US 12,009,062 B2
	Efficient clustering of noisy polynucleotide sequence reads
Luis Ceze, Seattle, WA (US); Sergey Yekhanin, Redmond, WA (US); Siena Dumas Ang, Seattle, WA (US); Karin Strauss, Seattle, WA (US); Cyrus Rashtchian, Seattle, WA (US); Ravindran Kannan, Oakland, CA (US); and Konstantin Makarychev, Seattle, WA (US)
Assigned to Microsoft Technology Licensing, LLC, Redmond, WA (US)
Appl. No. 16/325,112
Filed by Microsoft Technology Licensing, LLC, Redmond, WA (US)
PCT Filed Sep. 25, 2017, PCT No. PCT/US2017/053147 § 371(c)(1), (2) Date Feb. 12, 2019, PCT Pub. No. WO2018/063950, PCT Pub. Date Apr. 5, 2018.
Claims priority of provisional application 62/402,873, filed on Sep. 30, 2016.
Prior Publication US 2021/0035657 A1, Feb. 4, 2021
Int. Cl. G16B 30/10 (2019.01); G06F 16/28 (2019.01); G16B 40/00 (2019.01); G16B 30/20 (2019.01)

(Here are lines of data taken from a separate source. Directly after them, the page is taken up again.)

-- ==== Sys2Proof/Machine/Step.lean ====
section
/-! DEFINITION. One step: the block takes the next event of the port and performs it to completion (R39). -/

namespace Sys2Proof.Machine

/-- One step. DESIGN CHOICE (log entries 2 to 4): the port's sequence is taken from its head, the response is delivered with the
command, and an empty port leaves the state as it is. A command word is decoded (R59) and executed, or answered `ILLEGAL` (R141); a reset clears the block and
answers nothing (R160). With nothing at the port the block waits: its state changes only by a command or a reset (R22). -/
def step (s : State) : Host.Outcome State Fault Refusal :=
  match s.pending with
  | [] => .next s
  | .reset :: rest => .next (s.take rest).clear
  | .command w :: rest =>
    match decode w with
    | .illegal _ => .next (s.take rest).refuseIllegal
    | .instr i => exec i (s.take rest)

/-- `s` with the instruction of `w`'s low `nbits` bits at the head of the port's sequence, where `step` takes it next. -/
def State.withFetchWord (s : State) (nbits w : Nat) : State := s.present (tableWord nbits w)

end Sys2Proof.Machine
end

CPC G16B 30/10 (2019.02) [G06F 16/285 (2019.01); G16B 40/00 (2019.02); G16B 30/20 (2019.02)]

16 Claims

1. A system for improving accuracy of polynucleotide sequencing, the system comprising:

a polynucleotide sequencer configured to generate a plurality of DNA reads from a plurality of DNA strands having different nucleotide sequences, wherein the plurality of DNA reads includes errors introduced by the polynucleotide sequencer;

at least one processing unit;

a memory in communication with the processing unit;

a clusterization module stored in the memory and executable on the processing unit to divide the plurality of DNA reads into clusters by first grouping DNA reads having a same hash as determined by randomized locality-sensitive hashing (LSH) into buckets and then grouping DNA reads in a same bucket into clusters based at least in part on similarity of signatures of the DNA reads, wherein the signatures are generated by a technique that deterministically embeds edit-distance space into Hamming space; and

a consensus output sequence generator stored in the memory and executable on the processing unit configured to generate a single consensus output sequence from each cluster that has less error than individual reads in each cluster.